Astride a small gray dragon, her father at her wing’s end, Valenna smelled smoke and singed scale and heard the thunder of artillery, the crackle of scattershot, dragons bellowing, and soldiers screaming.
As she descended below the clouds, Valenna gasped. Rank upon rank of infantry lined the beach. Club dragons punched onto the Sennalaithic soldiers, swinging their heavy clubbed tails, pulverizing bone, and flinging shattered bodies. Canons fired from artillery beyond the dunes. The manor house and bunkers strobed orange.
Somehow, Marwenna had learned of the invasion.
A captain to her left fell soundlessly, and an instant later, the rattle of shotfire reached the landing boats in the shallows. It tore across the metal hulls, skittering. Hera, bobbing in the water aboard a landing boat, shook her three heads and moaned.
The amphibious dragons crawled toward shore. They were huge, fleshy creatures resembling giant newts. Sennalaithic soldiers jumped onto their backs from the transport barges, but the dragons twisted, throwing off their riders.
Wings whistled, and Valenna looked around, recognizing the sound of sparksparrows. The little birds spiraled toward the helpless troops struggling onto the beach.
Terror gripped Valenna.
What was she thinking, giving up her magic before this battle? She needed her darkness to protect Evander, to protect her people, and her mother’s heritage.
Spreading her fingers, Valenna sent a sparkling zephyr into the cloud of sparksparrows. It burned them to ash, and they fell as scorched skeletons onto the beach. But the zephyr didn’t stop; it expanded and sliced over the heads of a battalion of mounted Sennalaiths. They dove, narrowly avoiding the caustic magic.
Her power was corrupting again; touched by her anger and fear, too wayward to wield.
Below, less than three-quarters of the men who made it off the boats touched land, and only half of those made it far enough to clash with the enemy.
Her breath tight in her chest, her fingers numb and tingling, Valenna searched the sky for Dread Five. The manor house stood untouched. Had they been shot down already? Why hadn’t they destroyed the manor? What if Evander was lying on the battlefield somewhere, bleeding and alone?
Cadmus began to swear. The muscle at the hinge of his jaw pulsed; his crown sat askew on his head.
“I knew this would happen!” he cried. “We have a traitor among us!”
Valenna had no patience for her father. “We need to send in more dreadnoughts quickly! The first wave is overwhelmed!”
“It’s that man Trevelyan!” Cadmus shouted. “I knew he was Ashkendoric! I knew he would betray us!”
“That’s ridiculous!” Valenna cried, her frustration mounting. “Why fly into his own ambush? And it doesn’t matter now because we will lose the day if we don’t move swiftly.”

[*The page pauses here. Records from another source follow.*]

@[simp] theorem State.setUrgent_link (s : State) (f : FieldId) : (s.setUrgent f).link = s.link := rfl
@[simp] theorem State.setUrgent_stations (s : State) (f : FieldId) : (s.setUrgent f).stations = s.stations := rfl
@[simp] theorem State.setUrgent_slots (s : State) (f : FieldId) : (s.setUrgent f).slots = s.slots := rfl
@[simp] theorem State.setUrgent_gate (s : State) (f : FieldId) : (s.setUrgent f).gate = s.gate := rfl
@[simp] theorem State.setUrgent_fields (s : State) (f : FieldId) : (s.setUrgent f).fields = s.fields := rfl
@[simp] theorem State.setUrgent_tallies (s : State) (f : FieldId) : (s.setUrgent f).tallies = s.tallies := rfl
@[simp] theorem State.setUrgent_lines (s : State) (f : FieldId) : (s.setUrgent f).lines = s.lines := rfl
@[simp] theorem State.setUrgent_pins (s : State) (f : FieldId) : (s.setUrgent f).pins = s.pins := rfl
@[simp] theorem State.setUrgent_sampleLeft (s : State) (f : FieldId) : (s.setUrgent f).sampleLeft = s.sampleLeft := rfl
@[simp] theorem State.setUrgent_elements (s : State) (f : FieldId) : (s.setUrgent f).elements = s.elements := rfl
@[simp] theorem State.setUrgent_bus (s : State) (f : FieldId) : (s.setUrgent f).bus = s.bus := rfl
@[simp] theorem State.setUrgent_beacons (s : State) (f : FieldId) : (s.setUrgent f).beacons = { s.beacons with urgent := s.beacons.urgent.put f true } := rfl
@[simp] theorem State.setUrgent_mgmt (s : State) (f : FieldId) : (s.setUrgent f).mgmt = s.mgmt := rfl
@[simp] theorem State.setUrgent_timing (s : State) (f : FieldId) : (s.setUrgent f).timing = s.timing := rfl
@[simp] theorem State.setUrgent_budgetLeft (s : State) (f : FieldId) : (s.setUrgent f).budgetLeft = s.budgetLeft := rfl
@[simp] theorem State.setUrgent_loader (s : State) (f : FieldId) : (s.setUrgent f).loader = s.loader := rfl
@[simp] theorem State.setUrgent_choices (s : State) (f : FieldId) : (s.setUrgent f).choices = s.choices := rfl
@[simp] theorem State.setUrgent_pending (s : State) (f : FieldId) : (s.setUrgent f).pending = s.pending := rfl

@[simp] theorem State.popStore_link (s : State) : (s.popStore).link = { s.link with store := s.link.store.tail } := rfl
@[simp] theorem State.popStore_stations (s : State) : (s.popStore).stations = s.stations := rfl
@[simp] theorem State.popStore_slots (s : State) : (s.popStore).slots = s.slots := rfl
@[simp] theorem State.popStore_gate (s : State) : (s.popStore).gate = s.gate := rfl
@[simp] theorem State.popStore_fields (s : State) : (s.popStore).fields = s.fields := rfl
@[simp] theorem State.popStore_tallies (s : State) : (s.popStore).tallies = s.tallies := rfl
@[simp] theorem State.popStore_lines (s : State) : (s.popStore).lines = s.lines := rfl
@[simp] theorem State.popStore_pins (s : State) : (s.popStore).pins = s.pins := rfl
@[simp] theorem State.popStore_sampleLeft (s : State) : (s.popStore).sampleLeft = s.sampleLeft := rfl
@[simp] theorem State.popStore_elements (s : State) : (s.popStore).elements = s.elements := rfl
@[simp] theorem State.popStore_bus (s : State) : (s.popStore).bus = s.bus := rfl
@[simp] theorem State.popStore_beacons (s : State) : (s.popStore).beacons = s.beacons := rfl
@[simp] theorem State.popStore_mgmt (s : State) : (s.popStore).mgmt = s.mgmt := rfl
@[simp] theorem State.popStore_timing (s : State) : (s.popStore).timing = s.timing := rfl
@[simp] theorem State.popStore_budgetLeft (s : State) : (s.popStore).budgetLeft = s.budgetLeft := rfl
@[simp] theorem State.popStore_loader (s : State) : (s.popStore).loader = s.loader := rfl
@[simp] theorem State.popStore_choices (s : State) : (s.popStore).choices = s.choices := rfl
@[simp] theorem State.popStore_pending (s : State) : (s.popStore).pending = s.pending := rfl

“I will ride the hydra onto the beach,” he said, turning his dragon. “That will strike fear into these Ashkendoric animals.”

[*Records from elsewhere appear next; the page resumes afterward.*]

/-- The end of a hold with an empty queue: the outstanding count falls, and RELEASED is the verdict (R99, R103). -/
theorem State.endHold_empty {s : State} {e : ElementId} {l : Loaded} {x : Hold} (hl : s.loadedAt e = some l)
    (hx : l.hold = some x) (hc : l.claims = []) (r : Reason) :
    ((s.endHold e r).slots.at x.slot).outstanding = (s.slots.at x.slot).outstanding - 1 ∧ 
     (l.act = none → x.next = none → (s.endHold e r).link.verdicts = enqueueVerdict s.link.verdicts
        { slot := x.slot, element := elementByte e, outcome := .released r, tag := x.tag }) ∧
     ∃ l', (s.endHold e r).loadedAt e = some l' ∧ l'.hold = none := by
  unfold State.endHold
  rw [hl]; simp only [Option.bind_some, hx]
  have h1 : (s.releaseHold e x r).loadedAt e = some (l.released x.slot (s.slotAlliance x.slot)) := by
    simp [State.releaseHold, hl]
  have h2 : ((s.releaseHold e x r).slots.at x.slot).outstanding = (s.slots.at x.slot).outstanding - 1 := by
    have : ∀ t : State, (t.dropNext e x).slots = t.slots := by intro t; unfold State.dropNext; split <;> rfl
    simp [State.releaseHold, this, State.verdictFor, State.queueVerdict, State.lessOutstanding]
  have h3 : x.next = none → (s.releaseHold e x r).link.verdicts = enqueueVerdict s.link.verdicts
        { slot := x.slot, element := elementByte e, outcome := .released r, tag := x.tag } := by
    intro hn; simp [State.releaseHold, State.dropNext, hn]
  generalize s.releaseHold e x r = t at h1 h2 h3
  have sel : ∀ (u : State) (m : Loaded), u.loadedAt e = some m → m.claims = [] →
      u.selectIfFree e = u := by
    intro u m hm hq
    unfold State.selectIfFree
    rw [hm]
    dsimp only
    split
    · exact State.grantSelection_none hm (by tauto)
    · rfl
  unfold State.cancelUnsent
  rw [h1]
  dsimp only
  cases ha : (l.released x.slot (s.slotAlliance x.slot)).act with
  | none =>
    dsimp only
    rw [sel _ _ h1 hc]
    exact ⟨h2, fun _ => h3, _, h1, rfl⟩
  | some a =>
    dsimp only
    have hna : l.act ≠ none := by intro e; rw [show (l.released x.slot (s.slotAlliance x.slot)).act = l.act from rfl, e] at ha; cases ha
    split
    · have hw : ((t.updLoaded e fun l => l.withoutAct t.timing.sensor).verdictFor x.slot e .cancelled a.request.tag).loadedAt e
          = some ((l.released x.slot (s.slotAlliance x.slot)).withoutAct t.timing.sensor) := by
        simp [h1]
      rw [sel _ _ hw hc]
      exact ⟨h2, fun k => absurd k hna, _, hw, rfl⟩
    · rw [sel _ _ h1 hc]
      exact ⟨h2, fun k => absurd k hna, _, h1, rfl⟩

/-- The loss of an element leaves it without actuation, queue and hold, and its presence as it was set (R108). -/
theorem State.elementLost_spec {s : State} {e : ElementId} {l : Loaded} (hl : s.loadedAt e = some l)
    (h : l.presence ≠ .present) (r : Reason) :
    ∃ l', (s.elementLost e r).loadedAt e = some l' ∧ l'.act = none ∧ l'.hold = none ∧ l'.claims = [] ∧
      l'.busSide = l.busSide ∧ l'.resend = (if l.act = none then l.resend else none) ∧
      l'.actionPoll = (if l.act = none then l.actionPoll else none) ∧ l'.sensor = l.sensor := by
  unfold State.elementLost
  obtain ⟨m, hm, hma, hmb, hmh, hmr, hmp, hms⟩ : ∃ m, (s.failActuation e r).loadedAt e = some m ∧ m.act = none ∧
      m.busSide = l.busSide ∧ m.hold = l.hold ∧ m.resend = (if l.act = none then l.resend else none) ∧
      m.actionPoll = (if l.act = none then l.actionPoll else none) ∧ m.sensor = l.sensor := by
    unfold State.failActuation
    rw [hl]
    simp only [Option.bind_some]
    cases ha : l.act with
    | none => exact ⟨l, hl, ha, rfl, rfl, by simp, by simp, rfl⟩
    | some a =>
      refine ⟨l.withoutAct s.timing.sensor, by simp [hl], rfl, rfl, rfl, by simp [Loaded.withoutAct],
        by simp [Loaded.withoutAct], ?_⟩
      have : (l.presence == Presence.present) = false := by simpa using h
      simp [Loaded.withoutAct, this]
  have hmp' : m.presence ≠ .present := by
    have : m.busSide.presence = l.busSide.presence := by rw [hmb]
    simp only [Loaded.busSide] at this
    rw [this]; exact h
  have h2 := State.withdrawAll_quiet hm hmp' .elementDown
  generalize (s.failActuation e r).withdrawAll e .elementDown = u at h2
  cases hh : m.hold with
  | none =>
    refine ⟨{ m with claims := [] }, ?_, hma, hh, rfl, hmb, hmr, hmp, hms⟩
    have : (u.loadedAt e).bind (·.hold) = none := by rw [h2]; exact hh
    unfold State.endHold
    rw [this]
    exact h2
  | some x =>
    obtain ⟨l', h3, h4⟩ := State.endHold_quiet h2 (x := x) hh (.inr rfl) .elementLost
    refine ⟨l', h3, ?_⟩
    rcases h4 with rfl | ⟨a, ha, _⟩
    · exact ⟨hma, rfl, rfl, hmb, hmr, hmp, hms⟩
    · rw [hma] at ha; cases ha

/-! ### The bus arbiter on the elements -/

/-- While the pair is not idle, or the bus is not RUNNING, the bus arbiter starts nothing (R128). -/
theorem State.settle_busy {s : State} (h : s.bus.activity ≠ .idle ∨ s.bus.state ≠ .running) :
    s.settle.elements = s.elements ∧ s.settle.bus.activity = s.bus.activity := by
  have hc : s.clearIdleTurn.bus.activity = s.bus.activity ∧ s.clearIdleTurn.bus.state = s.bus.state ∧
      s.clearIdleTurn.elements = s.elements := by
    unfold State.clearIdleTurn; split <;> exact ⟨rfl, rfl, rfl⟩
  unfold State.settle State.arbitrate
  rw [if_neg (by rw [hc.1, hc.2.1]; tauto)]
  exact ⟨hc.2.2, hc.1⟩

/-- The bus arbiter leaves each element as it was, or has started a transaction for it (R128). -/
theorem State.settle_loadedAt (s : State) (e : ElementId) :
    s.settle.loadedAt e = s.loadedAt e ∨
      ∃ l c t, s.loadedAt e = some l ∧ s.settle.loadedAt e = some (l.started c) ∧ s.settle.bus.activity = .flight t ∧
        t.element = e ∧ t.command = c := by
  have hc : ∀ k, s.clearIdleTurn.loadedAt k = s.loadedAt k := by
    intro k; unfold State.clearIdleTurn; split <;> rfl
  unfold State.settle State.arbitrate
  split
  · split
    · next k c _ =>
      unfold State.startTransaction
      split
      · exact .inl (hc e)
      · next l hl =>
        by_cases hk : e = k
        · subst hk
          refine .inr ⟨l, c, ?_⟩
          refine ⟨_, (hc e).symm.trans hl, ?_, rfl, rfl, rfl⟩
          simp [hl]
        · left; simp [hk, hc]
    · exact .inl (hc e)
  · exact .inl (hc e)

/-- As `settle_loadedAt`, for an element whose entry is loaded. -/
theorem State.settle_get {s : State} {e : ElementId} {l : Loaded} (h : s.loadedAt e = some l) :
    ∃ l', s.settle.loadedAt e = some l' ∧ (l' = l ∨ ∃ c t, l' = l.started c ∧ s.settle.bus.activity = .flight t ∧
        t.element = e ∧ t.command = c) := by
  rcases s.settle_loadedAt e with k | ⟨m, c, t, h1, h2, h3, h4, h5⟩
  · exact ⟨l, k.trans h, .inl rfl⟩
  · rw [h] at h1; cases h1
    exact ⟨_, h2, .inr ⟨c, t, rfl, h3, h4, h5⟩⟩

/-- The bus arbiter keeps the SAFE queue (R128, R139). -/
@[simp] theorem State.settle_safeQueue (s : State) : s.settle.bus.safeQueue = s.bus.safeQueue := by
  have hc : s.clearIdleTurn.bus.safeQueue = s.bus.safeQueue := by unfold State.clearIdleTurn; split <;> rfl
  unfold State.settle State.arbitrate
  split
  · split
    · unfold State.startTransaction; split
      · exact hc
      · exact hc
    · exact hc
  · exact hc

/-- The start of a transaction leaves queue, hold, presence and miss count of its element (R128). -/
theorem Loaded.started_keeps (l : Loaded) (c : BusCommand) :
    (l.started c).claims = l.claims ∧ (l.started c).hold = l.hold ∧ (l.started c).presence = l.presence ∧
      (l.started c).misses = l.misses ∧ (l.started c).lastRelease = l.lastRelease ∧
      (l.started c).lastAlliance = l.lastAlliance ∧ (l.started c).fetchToggle = l.fetchToggle ∧
      (l.started c).act.map (fun a => (a.slot, a.request, a.state, a.running)) =
        l.act.map (fun a => (a.slot, a.request, a.state, a.running)) := by
  unfold Loaded.started
  split
  · split
    · next a ha => split <;> simp [ha]
    · next ha => simp [ha]
  all_goals simp

end Sys2Proof.Machine
end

“You can’t!” Valenna cried. “Evander said not to.”
Cadmus’s eyes settled on her, and hatred marred his face.“Evander? Evander? Do you imagine me a fool, Valeria?”
“You are if you ride the hydra!”
“I know who Trevelyan is. I have known all along. What I did not imagine was that he would turn on you like this when he was so clearly besotted with you.”
Valenna’s breath caught. “What?”
“I knew. The instant I saw you together in the council room, I knew. But he has betrayed you, and he has betrayed us all.”
Cadmus turned away, his mouth twisted with disgust, and dove toward Hera.
“Father, no!”
But he flew away, deaf to her cries.
Panic rose like battle-smoke. Her father’s jealousy blinded him, and even if they survived this day, he would have Evander executed on suspicion of treason. The plan was unraveling, her hope wearing thin.
Valenna watched helplessly as her father reached Hera’s transport boat and ordered the landing ramp dropped. He climbed onto Hera and guided her into the sea. Hera leapt in and gulped mouthfuls of water to simmer in her belly until it was time to send her boiling spouts into the enemy. Twice, she tried to turn and plunge into the depths, but Cadmus jerked her back toward the shore. Blood ran down her shoulders, and Valenna realized that her father had fitted a spiked harness on Hera’s neck so shecould not resist him without being pricked. Valenna clenched her teeth. This cruelty was going to make Evander livid.
Hera swam, snake-like, and splashed into the shallows in a flurry of panic and rage, heads thrashing, teeth glinting.At first, Cadmus managed to direct her toward the Ashkendoric infantry, but she swept her tail indiscriminately, spearing Sennalaithic soldiers as she charged. She plunged into the center of the fray, reckless in her terror.